== What the exercise asks ==
In the listing below, locate the line that contains "def after (s" and the line that contains "s.pollInput (ks.foldl (fun". Restate word for word those two lines and every line between them, and nothing else.

== Data extracts ==
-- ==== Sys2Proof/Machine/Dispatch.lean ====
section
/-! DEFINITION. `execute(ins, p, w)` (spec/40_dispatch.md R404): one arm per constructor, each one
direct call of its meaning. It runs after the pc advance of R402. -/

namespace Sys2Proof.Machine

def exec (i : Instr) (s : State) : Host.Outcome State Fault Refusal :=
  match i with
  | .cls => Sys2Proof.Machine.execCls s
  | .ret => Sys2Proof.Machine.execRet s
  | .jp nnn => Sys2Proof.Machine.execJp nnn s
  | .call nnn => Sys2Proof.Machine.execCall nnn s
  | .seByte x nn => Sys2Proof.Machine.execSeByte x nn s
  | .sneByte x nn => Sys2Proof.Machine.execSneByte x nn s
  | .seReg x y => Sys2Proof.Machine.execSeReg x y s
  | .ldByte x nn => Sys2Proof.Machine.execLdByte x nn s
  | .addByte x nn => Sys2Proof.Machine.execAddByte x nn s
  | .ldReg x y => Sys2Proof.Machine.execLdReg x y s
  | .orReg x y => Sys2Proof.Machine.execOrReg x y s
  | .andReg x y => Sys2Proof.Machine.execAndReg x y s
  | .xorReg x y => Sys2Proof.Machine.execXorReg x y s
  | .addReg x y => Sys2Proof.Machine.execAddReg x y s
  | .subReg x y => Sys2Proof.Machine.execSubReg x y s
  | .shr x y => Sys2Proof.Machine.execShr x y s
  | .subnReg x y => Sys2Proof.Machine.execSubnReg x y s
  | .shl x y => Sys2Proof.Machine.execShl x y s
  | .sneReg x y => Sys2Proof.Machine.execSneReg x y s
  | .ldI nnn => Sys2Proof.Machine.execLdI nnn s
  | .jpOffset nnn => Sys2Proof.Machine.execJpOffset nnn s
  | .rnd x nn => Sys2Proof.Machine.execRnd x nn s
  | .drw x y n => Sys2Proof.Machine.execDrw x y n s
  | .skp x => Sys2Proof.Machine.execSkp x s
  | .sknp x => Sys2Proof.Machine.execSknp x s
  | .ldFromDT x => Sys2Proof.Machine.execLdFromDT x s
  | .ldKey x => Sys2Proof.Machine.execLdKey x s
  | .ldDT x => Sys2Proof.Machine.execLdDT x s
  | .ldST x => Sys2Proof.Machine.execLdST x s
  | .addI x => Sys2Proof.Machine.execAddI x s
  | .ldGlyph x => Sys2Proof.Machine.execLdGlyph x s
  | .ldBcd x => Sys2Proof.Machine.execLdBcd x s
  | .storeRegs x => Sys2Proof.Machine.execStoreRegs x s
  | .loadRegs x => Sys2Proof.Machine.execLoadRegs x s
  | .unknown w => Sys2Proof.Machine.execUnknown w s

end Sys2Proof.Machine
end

...

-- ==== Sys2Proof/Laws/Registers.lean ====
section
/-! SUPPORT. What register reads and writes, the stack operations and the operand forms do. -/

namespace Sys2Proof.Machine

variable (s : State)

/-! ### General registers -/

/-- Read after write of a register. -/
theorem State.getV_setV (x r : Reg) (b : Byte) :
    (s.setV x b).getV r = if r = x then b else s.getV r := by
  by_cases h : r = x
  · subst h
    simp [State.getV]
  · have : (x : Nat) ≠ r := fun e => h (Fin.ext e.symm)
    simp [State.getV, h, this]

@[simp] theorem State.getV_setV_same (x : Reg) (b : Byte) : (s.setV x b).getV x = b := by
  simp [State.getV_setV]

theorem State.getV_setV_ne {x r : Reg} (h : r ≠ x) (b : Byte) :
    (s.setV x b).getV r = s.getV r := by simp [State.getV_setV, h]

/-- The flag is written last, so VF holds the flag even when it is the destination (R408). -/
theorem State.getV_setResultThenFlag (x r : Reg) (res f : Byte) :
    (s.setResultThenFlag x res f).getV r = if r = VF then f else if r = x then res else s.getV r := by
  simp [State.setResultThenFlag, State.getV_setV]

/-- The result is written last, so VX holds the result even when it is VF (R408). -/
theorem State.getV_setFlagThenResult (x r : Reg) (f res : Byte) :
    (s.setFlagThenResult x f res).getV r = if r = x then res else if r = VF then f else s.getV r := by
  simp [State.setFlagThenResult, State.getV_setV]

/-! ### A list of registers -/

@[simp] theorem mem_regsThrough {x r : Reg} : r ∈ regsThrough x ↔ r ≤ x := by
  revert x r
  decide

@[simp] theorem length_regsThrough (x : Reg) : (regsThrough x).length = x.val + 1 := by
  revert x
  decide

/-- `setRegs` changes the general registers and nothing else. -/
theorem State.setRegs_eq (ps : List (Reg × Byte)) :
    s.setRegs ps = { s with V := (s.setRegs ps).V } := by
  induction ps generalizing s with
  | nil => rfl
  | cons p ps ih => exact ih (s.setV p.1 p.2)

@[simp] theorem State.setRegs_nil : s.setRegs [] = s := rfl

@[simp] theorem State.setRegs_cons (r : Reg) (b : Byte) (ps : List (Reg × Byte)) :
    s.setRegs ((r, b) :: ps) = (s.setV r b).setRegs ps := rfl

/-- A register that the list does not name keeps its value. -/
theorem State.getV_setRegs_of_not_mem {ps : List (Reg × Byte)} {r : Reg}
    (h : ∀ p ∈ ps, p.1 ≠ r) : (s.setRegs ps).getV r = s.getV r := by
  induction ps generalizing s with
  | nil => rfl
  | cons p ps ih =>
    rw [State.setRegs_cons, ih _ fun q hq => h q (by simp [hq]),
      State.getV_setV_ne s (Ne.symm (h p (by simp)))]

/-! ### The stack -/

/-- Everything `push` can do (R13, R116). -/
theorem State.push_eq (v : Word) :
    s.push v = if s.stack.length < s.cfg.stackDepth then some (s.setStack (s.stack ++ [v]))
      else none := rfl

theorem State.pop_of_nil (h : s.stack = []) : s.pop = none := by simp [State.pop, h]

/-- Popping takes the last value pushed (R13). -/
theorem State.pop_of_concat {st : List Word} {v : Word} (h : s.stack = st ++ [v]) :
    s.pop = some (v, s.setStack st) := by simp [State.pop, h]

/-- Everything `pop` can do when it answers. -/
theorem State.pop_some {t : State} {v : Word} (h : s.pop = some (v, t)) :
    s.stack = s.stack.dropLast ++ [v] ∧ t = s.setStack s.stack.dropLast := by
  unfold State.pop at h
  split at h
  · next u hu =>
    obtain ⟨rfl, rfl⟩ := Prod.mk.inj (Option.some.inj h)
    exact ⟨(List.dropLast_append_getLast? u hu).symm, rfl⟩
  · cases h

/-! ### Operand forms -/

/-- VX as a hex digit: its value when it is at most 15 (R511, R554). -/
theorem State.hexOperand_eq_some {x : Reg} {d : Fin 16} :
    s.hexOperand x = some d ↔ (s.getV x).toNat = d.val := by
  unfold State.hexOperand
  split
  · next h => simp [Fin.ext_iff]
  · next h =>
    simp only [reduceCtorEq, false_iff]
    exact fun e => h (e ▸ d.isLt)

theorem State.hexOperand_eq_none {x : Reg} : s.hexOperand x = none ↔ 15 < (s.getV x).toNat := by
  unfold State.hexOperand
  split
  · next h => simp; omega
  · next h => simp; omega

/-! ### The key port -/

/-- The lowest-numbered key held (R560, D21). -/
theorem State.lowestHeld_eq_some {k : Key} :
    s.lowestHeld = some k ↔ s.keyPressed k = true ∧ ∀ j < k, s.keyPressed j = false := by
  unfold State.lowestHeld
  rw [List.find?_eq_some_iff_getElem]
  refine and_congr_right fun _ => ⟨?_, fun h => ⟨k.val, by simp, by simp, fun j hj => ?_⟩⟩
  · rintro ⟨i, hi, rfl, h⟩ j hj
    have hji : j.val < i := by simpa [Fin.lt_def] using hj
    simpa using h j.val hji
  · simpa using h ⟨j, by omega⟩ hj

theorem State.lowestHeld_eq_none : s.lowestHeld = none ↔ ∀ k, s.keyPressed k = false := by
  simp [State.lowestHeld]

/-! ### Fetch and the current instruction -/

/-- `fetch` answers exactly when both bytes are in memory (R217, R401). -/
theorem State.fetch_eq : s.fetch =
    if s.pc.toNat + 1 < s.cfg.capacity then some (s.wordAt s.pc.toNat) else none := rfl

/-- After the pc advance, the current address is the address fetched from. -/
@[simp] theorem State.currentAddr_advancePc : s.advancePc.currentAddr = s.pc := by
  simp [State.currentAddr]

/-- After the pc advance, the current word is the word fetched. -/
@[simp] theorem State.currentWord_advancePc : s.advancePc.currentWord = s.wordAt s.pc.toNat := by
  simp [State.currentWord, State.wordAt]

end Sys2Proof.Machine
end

--

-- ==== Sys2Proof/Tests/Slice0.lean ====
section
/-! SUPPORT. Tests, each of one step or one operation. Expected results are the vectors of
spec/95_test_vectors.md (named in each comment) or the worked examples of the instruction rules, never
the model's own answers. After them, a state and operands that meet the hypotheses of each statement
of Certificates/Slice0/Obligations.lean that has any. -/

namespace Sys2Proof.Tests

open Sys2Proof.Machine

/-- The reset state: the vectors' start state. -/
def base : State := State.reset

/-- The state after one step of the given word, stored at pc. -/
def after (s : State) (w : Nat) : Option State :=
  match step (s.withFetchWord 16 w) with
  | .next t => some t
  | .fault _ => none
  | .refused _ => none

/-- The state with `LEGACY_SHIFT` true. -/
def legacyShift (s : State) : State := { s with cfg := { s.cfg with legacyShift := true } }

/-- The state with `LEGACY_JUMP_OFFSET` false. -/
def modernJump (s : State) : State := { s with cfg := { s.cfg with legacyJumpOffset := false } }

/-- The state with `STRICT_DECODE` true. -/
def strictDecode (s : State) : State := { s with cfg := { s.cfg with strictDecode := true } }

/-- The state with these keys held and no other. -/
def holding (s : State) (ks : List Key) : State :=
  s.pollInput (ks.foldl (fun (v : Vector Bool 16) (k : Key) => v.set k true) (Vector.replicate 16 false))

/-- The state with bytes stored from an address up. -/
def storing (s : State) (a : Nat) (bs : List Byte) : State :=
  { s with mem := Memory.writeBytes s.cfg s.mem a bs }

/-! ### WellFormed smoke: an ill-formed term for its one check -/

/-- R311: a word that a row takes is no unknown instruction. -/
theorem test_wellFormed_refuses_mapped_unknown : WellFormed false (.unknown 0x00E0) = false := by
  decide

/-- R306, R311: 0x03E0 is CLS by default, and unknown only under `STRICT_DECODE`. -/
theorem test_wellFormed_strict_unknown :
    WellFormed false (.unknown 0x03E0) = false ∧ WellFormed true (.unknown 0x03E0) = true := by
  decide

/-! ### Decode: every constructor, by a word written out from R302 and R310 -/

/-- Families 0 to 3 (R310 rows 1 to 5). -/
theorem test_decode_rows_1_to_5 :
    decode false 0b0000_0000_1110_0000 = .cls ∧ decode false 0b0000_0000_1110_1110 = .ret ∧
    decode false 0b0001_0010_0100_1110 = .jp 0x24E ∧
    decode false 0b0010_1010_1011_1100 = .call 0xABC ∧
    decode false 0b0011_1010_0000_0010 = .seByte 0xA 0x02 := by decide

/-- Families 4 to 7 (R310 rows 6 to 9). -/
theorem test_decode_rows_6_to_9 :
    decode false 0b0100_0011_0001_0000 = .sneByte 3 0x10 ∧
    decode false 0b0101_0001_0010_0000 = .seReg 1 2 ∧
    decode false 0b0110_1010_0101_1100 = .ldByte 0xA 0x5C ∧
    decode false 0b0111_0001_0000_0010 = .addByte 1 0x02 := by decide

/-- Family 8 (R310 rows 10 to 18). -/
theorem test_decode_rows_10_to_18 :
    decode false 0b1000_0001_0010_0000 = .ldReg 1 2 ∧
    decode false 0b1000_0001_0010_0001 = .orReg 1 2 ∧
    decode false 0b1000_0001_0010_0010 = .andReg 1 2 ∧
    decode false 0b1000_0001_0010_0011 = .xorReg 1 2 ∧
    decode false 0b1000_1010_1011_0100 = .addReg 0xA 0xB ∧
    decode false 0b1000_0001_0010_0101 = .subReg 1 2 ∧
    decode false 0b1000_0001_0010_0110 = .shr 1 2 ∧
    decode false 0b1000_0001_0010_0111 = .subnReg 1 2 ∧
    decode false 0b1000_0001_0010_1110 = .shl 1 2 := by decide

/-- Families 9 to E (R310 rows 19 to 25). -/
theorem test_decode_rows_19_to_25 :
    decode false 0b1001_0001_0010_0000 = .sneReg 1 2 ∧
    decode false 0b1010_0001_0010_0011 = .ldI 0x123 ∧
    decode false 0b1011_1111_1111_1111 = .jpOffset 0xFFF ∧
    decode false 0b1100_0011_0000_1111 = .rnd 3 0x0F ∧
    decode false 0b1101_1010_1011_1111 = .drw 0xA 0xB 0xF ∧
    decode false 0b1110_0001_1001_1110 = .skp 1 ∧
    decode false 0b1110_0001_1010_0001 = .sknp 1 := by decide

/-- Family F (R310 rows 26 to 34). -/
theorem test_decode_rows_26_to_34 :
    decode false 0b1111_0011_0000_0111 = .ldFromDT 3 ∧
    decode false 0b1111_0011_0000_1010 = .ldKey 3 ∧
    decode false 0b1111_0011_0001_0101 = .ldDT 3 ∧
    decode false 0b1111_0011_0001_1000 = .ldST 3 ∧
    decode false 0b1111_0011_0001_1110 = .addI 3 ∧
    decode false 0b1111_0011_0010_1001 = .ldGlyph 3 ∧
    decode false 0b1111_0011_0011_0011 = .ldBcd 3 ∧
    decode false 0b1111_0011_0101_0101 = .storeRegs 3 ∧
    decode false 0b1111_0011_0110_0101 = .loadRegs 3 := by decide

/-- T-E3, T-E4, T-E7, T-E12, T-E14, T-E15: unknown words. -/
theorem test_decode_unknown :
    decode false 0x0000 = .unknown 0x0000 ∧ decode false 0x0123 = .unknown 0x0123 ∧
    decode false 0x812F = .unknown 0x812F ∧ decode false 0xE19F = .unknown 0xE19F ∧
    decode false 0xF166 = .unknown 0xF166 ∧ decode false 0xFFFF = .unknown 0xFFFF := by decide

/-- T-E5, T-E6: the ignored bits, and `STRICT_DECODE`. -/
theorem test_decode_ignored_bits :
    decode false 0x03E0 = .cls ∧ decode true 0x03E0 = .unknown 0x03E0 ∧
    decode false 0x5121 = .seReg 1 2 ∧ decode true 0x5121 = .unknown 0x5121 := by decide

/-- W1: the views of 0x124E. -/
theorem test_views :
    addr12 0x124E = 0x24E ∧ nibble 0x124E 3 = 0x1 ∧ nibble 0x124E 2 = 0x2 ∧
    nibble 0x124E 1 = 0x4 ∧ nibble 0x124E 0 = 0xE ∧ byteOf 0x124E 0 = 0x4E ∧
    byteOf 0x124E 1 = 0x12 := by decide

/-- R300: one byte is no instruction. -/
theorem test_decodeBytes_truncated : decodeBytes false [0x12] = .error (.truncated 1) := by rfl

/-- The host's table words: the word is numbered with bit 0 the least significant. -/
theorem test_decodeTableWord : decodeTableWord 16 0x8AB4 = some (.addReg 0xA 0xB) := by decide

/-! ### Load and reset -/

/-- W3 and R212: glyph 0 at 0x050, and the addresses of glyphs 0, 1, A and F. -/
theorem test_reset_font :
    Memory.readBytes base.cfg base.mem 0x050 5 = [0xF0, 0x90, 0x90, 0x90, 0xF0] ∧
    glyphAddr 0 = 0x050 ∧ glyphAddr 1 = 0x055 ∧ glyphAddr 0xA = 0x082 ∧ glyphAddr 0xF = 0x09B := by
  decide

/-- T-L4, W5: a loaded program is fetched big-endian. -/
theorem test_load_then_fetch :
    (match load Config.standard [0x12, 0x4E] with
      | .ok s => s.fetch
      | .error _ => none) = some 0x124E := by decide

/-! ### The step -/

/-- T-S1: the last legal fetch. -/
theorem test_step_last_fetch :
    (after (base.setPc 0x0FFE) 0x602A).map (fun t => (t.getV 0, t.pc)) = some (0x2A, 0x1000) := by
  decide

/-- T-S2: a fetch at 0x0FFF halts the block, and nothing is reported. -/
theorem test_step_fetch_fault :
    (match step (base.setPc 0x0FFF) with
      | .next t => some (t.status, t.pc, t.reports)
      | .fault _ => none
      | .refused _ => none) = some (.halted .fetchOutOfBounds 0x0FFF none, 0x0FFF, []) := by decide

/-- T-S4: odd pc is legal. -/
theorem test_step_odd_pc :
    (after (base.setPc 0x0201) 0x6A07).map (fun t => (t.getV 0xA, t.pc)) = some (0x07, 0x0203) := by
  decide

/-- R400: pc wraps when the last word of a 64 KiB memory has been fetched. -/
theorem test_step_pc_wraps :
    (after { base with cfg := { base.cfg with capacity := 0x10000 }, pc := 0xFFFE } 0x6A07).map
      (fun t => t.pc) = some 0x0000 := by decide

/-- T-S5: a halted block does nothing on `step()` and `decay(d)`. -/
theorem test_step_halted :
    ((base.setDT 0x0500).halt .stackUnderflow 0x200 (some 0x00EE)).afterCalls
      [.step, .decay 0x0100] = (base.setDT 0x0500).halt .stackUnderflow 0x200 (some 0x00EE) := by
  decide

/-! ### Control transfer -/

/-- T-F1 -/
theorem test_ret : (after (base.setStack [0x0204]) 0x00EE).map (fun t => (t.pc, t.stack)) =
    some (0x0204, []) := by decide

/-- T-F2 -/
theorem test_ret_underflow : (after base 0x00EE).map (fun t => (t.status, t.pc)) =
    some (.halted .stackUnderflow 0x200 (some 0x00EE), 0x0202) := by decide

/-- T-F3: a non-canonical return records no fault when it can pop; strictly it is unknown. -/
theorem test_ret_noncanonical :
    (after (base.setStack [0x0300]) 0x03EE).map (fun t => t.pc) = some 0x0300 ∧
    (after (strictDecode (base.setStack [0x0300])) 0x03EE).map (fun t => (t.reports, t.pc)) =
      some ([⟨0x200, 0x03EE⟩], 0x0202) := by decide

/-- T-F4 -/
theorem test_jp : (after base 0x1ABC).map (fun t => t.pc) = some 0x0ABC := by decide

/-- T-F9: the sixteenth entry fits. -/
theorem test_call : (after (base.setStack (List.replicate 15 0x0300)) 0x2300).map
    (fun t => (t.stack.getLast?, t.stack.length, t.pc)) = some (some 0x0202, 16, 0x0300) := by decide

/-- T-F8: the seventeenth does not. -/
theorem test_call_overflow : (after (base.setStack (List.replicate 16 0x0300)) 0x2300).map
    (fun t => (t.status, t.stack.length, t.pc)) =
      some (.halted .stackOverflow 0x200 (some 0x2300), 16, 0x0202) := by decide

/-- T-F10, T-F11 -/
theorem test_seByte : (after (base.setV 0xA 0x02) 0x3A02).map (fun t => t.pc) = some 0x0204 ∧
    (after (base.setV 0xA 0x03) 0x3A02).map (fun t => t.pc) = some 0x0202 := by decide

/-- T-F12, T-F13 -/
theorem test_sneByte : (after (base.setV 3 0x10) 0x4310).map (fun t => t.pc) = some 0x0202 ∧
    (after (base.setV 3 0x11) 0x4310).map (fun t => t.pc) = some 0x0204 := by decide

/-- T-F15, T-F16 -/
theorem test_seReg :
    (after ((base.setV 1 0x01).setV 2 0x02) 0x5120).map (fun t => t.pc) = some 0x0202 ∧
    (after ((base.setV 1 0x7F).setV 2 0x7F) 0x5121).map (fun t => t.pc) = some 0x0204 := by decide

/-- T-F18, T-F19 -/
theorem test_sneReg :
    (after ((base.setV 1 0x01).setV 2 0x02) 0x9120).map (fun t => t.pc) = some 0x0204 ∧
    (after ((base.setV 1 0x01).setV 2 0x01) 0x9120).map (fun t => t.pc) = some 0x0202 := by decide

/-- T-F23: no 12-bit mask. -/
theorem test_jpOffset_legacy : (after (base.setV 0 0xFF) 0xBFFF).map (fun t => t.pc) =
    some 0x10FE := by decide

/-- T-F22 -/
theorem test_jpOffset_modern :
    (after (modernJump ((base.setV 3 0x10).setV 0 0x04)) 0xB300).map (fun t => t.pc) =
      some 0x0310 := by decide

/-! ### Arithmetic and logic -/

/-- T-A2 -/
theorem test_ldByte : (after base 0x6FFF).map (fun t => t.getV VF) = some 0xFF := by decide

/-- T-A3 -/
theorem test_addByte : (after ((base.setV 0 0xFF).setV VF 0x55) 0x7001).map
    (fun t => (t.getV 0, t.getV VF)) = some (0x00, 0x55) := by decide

== Task response ==
def after (s : State) (w : Nat) : Option State :=
  match step (s.withFetchWord 16 w) with
  | .next t => some t
  | .fault _ => none
  | .refused _ => none

/-- The state with `LEGACY_SHIFT` true. -/
def legacyShift (s : State) : State := { s with cfg := { s.cfg with legacyShift := true } }

/-- The state with `LEGACY_JUMP_OFFSET` false. -/
def modernJump (s : State) : State := { s with cfg := { s.cfg with legacyJumpOffset := false } }

/-- The state with `STRICT_DECODE` true. -/
def strictDecode (s : State) : State := { s with cfg := { s.cfg with strictDecode := true } }

/-- The state with these keys held and no other. -/
def holding (s : State) (ks : List Key) : State :=
  s.pollInput (ks.foldl (fun (v : Vector Bool 16) (k : Key) => v.set k true) (Vector.replicate 16 false))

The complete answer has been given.